In decades past, Southern states frequently were associated with racial segregation.
However, a study published today in the journal Health Affairs sheds new light on the concept of segregation as it relates to a modern-day arena — nursing homes.
And this time, the South comes out clean.
Researchers at Temple University in Philadelphia, and Brown University in Providence, R.I., analyzed the quality and racial makeup of nursing homes.
What they found was distressing.
"We found that there were big differences between quality of nursing home care that blacks received as opposed to whites," said David Barton Smith, professor emeritus in the Fox School of Business at Temple University and lead author of the paper. "This was related largely to where they received their care."

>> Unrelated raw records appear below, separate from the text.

/-! ### Translation -/

/-- Has the pool granted the capacity of a range (R367)? -/
def State.poolGranted (s : State) (a n : Nat) : Bool :=
  decide (a + n ≤ 2 ^ 44) && s.poolGrants.any fun g => decide (g.1 ≤ a) && decide (a + n ≤ g.1 + g.2)
/-- Does the pool refuse a read of a range (R348)? -/
def State.poolRefuses (s : State) (a n : Nat) : Bool :=
  !s.poolGranted a n || s.poolRefusals.any fun g => decide (g.1 < a + n) && decide (a < g.1 + g.2)

/-- What an access of device memory meets. -/
inductive Xlat where
  /-- The byte's place, its leaf where the page lies in this device's tables. -/
  | at_ (p : PAddr) (l : Leaf)
  | peer (dev : Nat)
  /-- Not possible now: under a page (state code as WHY). -/
  | absent (base : Nat) (why : Nat)
  /-- Pool capacity not granted (WHY 9). -/
  | refused
  | poisoned (l : Leaf)
  /-- The tables are broken: reason INTERNAL (R341, R342). -/
  | bad
  deriving DecidableEq, Repr

/-- Translates an offset of an object of a context by its tables (R341, R344, R350). [DESIGN CHOICE: log 56] -/
def State.tableXlat (s : State) (c : Ctx) (obj off n : Nat) : Xlat :=
  if s.poisoned (.vault c.quarter (c.objTable + 32 * obj)) 32 && decide (obj < c.objEntries) then .bad
  else match s.object? c obj with
  | none => .absent (off / 4096 * 4096) 0
  | some o =>
    if o.home = 2 then .peer o.peer
    else match s.walk o off with
      | .bad => .bad
      | .unmapped => .absent (o.granuleBase off) 0
      | .leaf l =>
        if l.entry.state = 2 then
          let a := l.entry.frame + (off - l.base)
          if o.home = 1 then if s.poolGranted a n then .at_ (.pool a) l else .refused
          else .at_ (.vault o.quarter a) l
        else if l.entry.state = 4 then .poisoned l
        else .absent l.base l.entry.state

/-- Translates an offset of an object of a context. An object whose entry was written while a view of it was LIVE has free
translations within its context (R340). [DESIGN CHOICE: log 56] -/
def State.translate (s : State) (c : Ctx) (obj off n : Nat) : Xlat :=
  if s.torn.contains (c.num, obj) then
    s.tableXlat c (Config.choose s.tick (2 ^ 50 + off) % c.objEntries) (Config.choose s.tick (2 ^ 51 + off) % 2 ^ 40 / 16 * 16 + off % 16) n
  else s.tableXlat c obj off n

/-- Does an access to an object of a context have to wait, because its page lies, or its tables lie, in the Vault of a quarter that is gated
(R382, R383)? [DEDUCED: log 74] -/
def State.vaultOff (s : State) (c : Ctx) (obj : Nat) : Bool :=
  !s.gated.isEmpty && (s.gated.contains c.quarter || (s.object? c obj).any fun o => o.home == 0 && s.gated.contains o.quarter)

/-! ### Records (R244) -/

/-- The 32 bytes of a record. -/
def mkRecord (kind core group access : Nat) (token : Word) (obj off launch block thread detail : Nat) (pc : Word) : List Byte :=
  toLE 1 kind ++ toLE 1 core ++ toLE 1 group ++ toLE 1 access ++ toLE 4 token.toNat
    ++ toLE 8 (obj % 2 ^ 24 * 2 ^ 40 + off % 2 ^ 40) ++ toLE 4 launch ++ toLE 4 block ++ toLE 2 thread ++ toLE 2 detail
    ++ toLE 4 pc.toNat

/-- The tail of the fault queue (0) or of the error queue (1). -/
def Ctx.tail (c : Ctx) (e : Nat) : Nat := if e = 0 then c.faultTail else c.errorTail

/-- Is the fault queue or the error queue full? Its head is read from the control block (R242). -/
def State.queueFull (s : State) (c : Ctx) (e : Nat) : Bool :=
  decide ((c.tail e + 1) % c.queueEntries = s.val (.vault c.quarter (c.control + 0x38 + 2 * e)) 2)

/-- Writes a record at the tail and advances the tail. -/
def State.pushRecord (s : State) (c : Ctx) (e base : Nat) (r : List Byte) : State :=
  let tail := c.tail e
  let next := (tail + 1) % c.queueEntries
  ((s.write (.vault c.quarter (base + 32 * tail)) r).writeVal (.vault c.quarter (c.control + 0x3C + 2 * e)) 2 next).modCtx c.num fun c =>
    if e = 0 then { c with faultTail := next } else { c with errorTail := next }

/-- The records the memory port holds go to the fault queue while it has room. -/
def State.flushRecords (s : State) (ctx : Nat) : Nat → State
  | 0 => s
  | n + 1 => match s.ctx? ctx with
    | some c => match c.heldRecords with
      | r :: rs => if s.queueFull c 0 then s
        else State.flushRecords ((s.pushRecord c 0 c.faultBase r).modCtx ctx fun c => { c with heldRecords := rs }) ctx n
      | [] => s
    | none => s

/-- A record for the fault queue; none is lost. -/
def State.faultRecord (s : State) (ctx : Nat) (r : List Byte) : State :=
  match s.ctx? ctx with
  | some c => State.flushRecords (s.modCtx ctx fun c => { c with heldRecords := c.heldRecords ++ [r] }) ctx
      (c.heldRecords.length + 1)
  | none => s

/-- A record for the error queue; dropped and counted when it is full. -/
def State.errorRecord (s : State) (ctx : Nat) (r : List Byte) : State :=
  match s.ctx? ctx with
  | some c =>
    if s.queueFull c 1 then
      let n := min (c.lost + 1) 0xFFFFFFFF
      (s.writeVal (.vault c.quarter (c.control + 0x50)) 4 n).modCtx ctx fun c => { c with lost := n }
    else s.pushRecord c 1 c.errorBase r
  | none => s

/-- A record that names a thread. -/
def State.threadRecord (s : State) (kind access : Nat) (token : Word) (obj off : Nat) (t : Tid) (detail : Nat) (pc : Word) : List Byte :=
  let core := match s.block? t.block with
    | some b => b.core
    | none => 0xFF
  mkRecord kind core t.group access token obj off t.block.launch t.block.index (threadIndex t) detail pc

/-- Codes of R247. -/
def CtxState.code : CtxState → Nat
  | .created => 0
  | .runnable => 1
  | .running => 2
  | .preempting => 3
  | .saved => 4
  | .faulted => 5
  | .destroyed => 6

/-- Moves a context to a state and writes the state field of its control block (R242). -/
def State.setCtxState (s : State) (ctx : Nat) (st : CtxState) : State :=
  match s.ctx? ctx with
  | some c => (s.modCtx ctx fun c => { c with state := st }).writeVal (.vault c.quarter (c.control + 0x0B)) 1 st.code
  | none => s

end Sys2Proof.Machine
end

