-- ==== Sys2Proof/Machine/Ops.lean ====
section
/-! DEFINITION. Shared operations of the machine: taking an exception (R157), returning from one (R159), the context
fault (R246), the end of a thread (R154), parking (R186), deferred traps (R212). -/

namespace Sys2Proof.Machine

/-! ### Trap causes (R245) -/

namespace Cause
def illop : BitVec 6 := 0x01
def illconv : BitVec 6 := 0x02
def unifdiv : BitVec 6 := 0x03
def regbound : BitVec 6 := 0x04
def xbound : BitVec 6 := 0x05
def empty : BitVec 6 := 0x06
def viewbound : BitVec 6 := 0x07
def widen : BitVec 6 := 0x08
def staleview : BitVec 6 := 0x09
def rights : BitVec 6 := 0x0A
def align : BitVec 6 := 0x0B
def memue : BitVec 6 := 0x0C
def fifoerr : BitVec 6 := 0x0D
def barerr : BitVec 6 := 0x0E
def mbxerr : BitVec 6 := 0x0F
def badfmt : BitVec 6 := 0x10
def placebad : BitVec 6 := 0x11
def quota : BitVec 6 := 0x12
def spawnfull : BitVec 6 := 0x13
def hang : BitVec 6 := 0x14
def bkpt : BitVec 6 := 0x15
def trapi : BitVec 6 := 0x16
def priv : BitVec 6 := 0x17
def mcnack : BitVec 6 := 0x18
def cancel : BitVec 6 := 0x19
end Cause

/-- Reasons of a context fault beside the trap causes (R246). -/
def reasonHandler : BitVec 8 := 0x20
def reasonRestoreBad : BitVec 8 := 0x21
def reasonPeerLost : BitVec 8 := 0x22
def reasonInternal : BitVec 8 := 0x23

/-- A trap: its cause, and what TRAPINFO, the HIT mask and the full offsets hold for the threads named; TRAPINFO is 0 in
the others. -/
structure Trap where
  cause   : BitVec 6
  infos   : List (Tid × Word) := []
  hit     : List Nat := []
  offsets : List (Nat × Nat) := []
  deriving DecidableEq, Repr

/-- TRAPINFO of a thread. -/
def Trap.info (t : Trap) (x : Tid) : Word := ((t.infos.find? fun p => decide (p.1 = x)).map (·.2)).getD 0

/-- Numbers for operations and accesses, in issue order. -/
def State.fresh (s : State) (n : Nat) : State := { s with nextId := s.nextId + n }

/-- The end of one thread (R154). -/
def State.exitThread (s : State) (t : Tid) : State :=
  match s.thread? t, s.block? t.block with
  | some th, some b =>
    let s := b.barriers.foldl (fun s x => s.exitBar b.core th x) s
    s.modThread t fun th => { th with life := .exited, blocked := none, yielded := none, handler := false }
  | _, _ => s

/-- The end of several threads. -/
def State.exitThreads (s : State) (ts : List Tid) : State := ts.foldl State.exitThread s

/-- The fault image of an issue group (R246 step 2). -/
def faultImage (reason : BitVec 8) (ig : IssueGroup) (tr : Trap) : FaultImage :=
  { reason, pc := ig.pc, launch := ig.launch, mask := laneMask (ig.members.map (·.lane)), hit := laneMask tr.hit
    infos := ig.members.map fun t => (t.lane, tr.info t), offsets := tr.offsets
    names := ig.members.map fun t => (t.lane, t), core := ig.core }

/-- A context faults (R246): issue stops on its cores, and its queues are DISABLED (R259); the save, the image and the record follow as
CONTEXT_FAULT. The first fault of a context stands. -/
def State.faultCtx (s : State) (ctx : Nat) (img : FaultImage) : State :=
  { s.modCtx ctx fun c => match c.fault with
      | some _ => c
      | none => { c with fault := some img } with
    queues := s.queues.map fun q : Queue => if q.ctx = ctx then { q with state := .disabled } else q }

/-- A context faults for a reason that no issue group raised. [DEDUCED: log 40] -/
def State.faultCtxBare (s : State) (ctx : Nat) (reason : BitVec 8) : State :=
  s.faultCtx ctx { reason }

/-- Does the kernel's handler take this cause from this issue group (R157 step 1)? -/
def State.handled (s : State) (ig : IssueGroup) (c : BitVec 6) : Bool :=
  match s.launch? ig.launch with
  | some l => l.header.trapMask.getLsbD c.toNat && !(s.threads.any fun t => ig.members.contains t.tid && t.handler)
  | none => false

/-- A result that one of the threads has issued: its own, or one of its home group's uniform registers, which all its threads issue together
(R279). -/
def State.issuedBy (s : State) (ts : List Tid) (l : Landing) : Bool :=
  ts.contains l.owner || match l.place with
    | .uni h _ => s.threads.any fun t => t.home == h && ts.contains t.tid
    | _ => false

/-- The fixed-latency results that threads of a core have issued land (R105, R376): no early read follows. -/
def State.settleResults (s : State) (core : Nat) (ts : List Tid) : State :=
  let mine := (s.core core).landings.filter (s.issuedBy ts)
  let s := s.modCore core fun c => { c with landings := c.landings.filter fun l => !s.issuedBy ts l }
  mine.foldl State.land s

/-- Entry into the handler (R157 step 1): every thread of the issue group, inactive lanes too, once its fixed-latency
results have landed (R105). -/
def State.enterHandler (s : State) (ig : IssueGroup) (tr : Trap) : State :=
  let handler := ((s.launch? ig.launch).map (·.header.handler)).getD 0
  (s.settleResults ig.core ig.members).modThreads ig.members fun t =>
    { t with
      handler := true, pc := handler, trapCause := tr.cause, trapPc := ig.pc, trapInfo := tr.info t.tid
      trapMask := laneMask ((ig.members.filter fun x => decide (x.block = t.tid.block) && decide (x.group = t.tid.group)).map (·.lane))
      blocked := none, yielded := none, waitSince := none, waitOver := false, passBreak := false }

/-- Taking an exception (R157): the handler, the exit of a cancel, or the context fault. -/
def State.takeTrap (s : State) (ig : IssueGroup) (tr : Trap) : State :=
  if s.handled ig tr.cause then s.enterHandler ig tr
  else if tr.cause = Cause.cancel then s.exitThreads ig.members
  else
    let ctx := ((s.launch? ig.launch).map (·.ctx)).getD 0
    let reason := if s.threads.any fun t => ig.members.contains t.tid && t.handler then reasonHandler else tr.cause.setWidth 8
    s.faultCtx ctx (faultImage reason ig tr)

/-- Return from a handler (R159) of one thread: to TRAPPC, or the instruction after it; a cancelled thread exits. -/
def State.leaveHandler (s : State) (skip : Bool) (t : Tid) : State :=
  match s.thread? t with
  | some th =>
    if th.trapCause = Cause.cancel then s.exitThread t
    else s.modThread t fun th => { th with handler := false, pc := if skip then th.trapPc + 12 else th.trapPc }
  | none => s

/-! ### Parking (R186, R219) -/

/-- Parks live threads under a page or token. A thread in a handler faults the context instead (R157). -/
def State.park (s : State) (k : ParkKey) (ts : List Tid) : State :=
  ts.foldl (fun s t => match s.thread? t with
    | some th =>
      if th.life = .live then
        if th.handler then
          s.faultCtx (s.ctxOf t.block) (faultImage reasonHandler ⟨th.core, 0, t.block.launch, th.pc, [t]⟩ ⟨0, [], [], []⟩)
        else s.modThread t fun th => { th with life := .parked k, blocked := none, waitSince := none, waitOver := false }
      else s
    | none => s) s

/-- The live threads of a home group. -/
def State.liveOf (s : State) (b : BlockKey) (g : Nat) : List Tid :=
  ((s.groupThreads b g).filter fun t => t.alive).map (·.tid)

/-! ### Deferred traps (R212) -/

/-- A deferred trap of a home group: every live thread takes it at its next boundary; a DEFERRED record is written. -/
def State.deferTrap (s : State) (b : BlockKey) (g : Nat) (c : BitVec 6) (info : Word) : State :=
  let core := ((s.block? b).map (·.core)).getD 0xFF
  let s := s.modThreads (s.liveOf b g) fun t => { t with deferred := t.deferred ++ [(c, info)] }
  s.errorRecord (s.ctxOf b) (mkRecord 0x24 core g 0 0 0 0 b.launch b.index 0xFFFF c.toNat 0)

/-! ### Is the context running? -/

/-- A context whose threads may issue: RUNNING with no fault pending, or PREEMPTING for threads in a handler (R248). -/
def State.mayIssue (s : State) (ctx : Nat) (handler : Bool) : Bool :=
  match s.ctx? ctx with
  | some c => c.fault.isNone && (decide (c.state = .running) || (decide (c.state = .preempting) && handler))
  | none => false

end Sys2Proof.Machine
end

Researchers looked at every nursing home across the United States and they assigned each metropolitan region a score reflecting the level of segregation among its nursing homes.
The Midwest was found to be the most segregated, with areas such as Cleveland, Milwaukee, Detroit, Chicago and Cincinnati ranking in the Top 10.
The South was actually the least segregated, with nursing homes there more likely to have racially mixed resident populations.
The nursing homes were then ranked along quality indicators such as patient-to-staff ratio and inspection deficiencies. Black nursing home residents were more likely to be in a facility with potentially hazardous deficiencies.
Study co-author Jacqueline Zinn, professor in the Fox School of Business at Temple University, notes that the differences in the care received by black nursing home residents and their white counterparts were not "within-home" differences.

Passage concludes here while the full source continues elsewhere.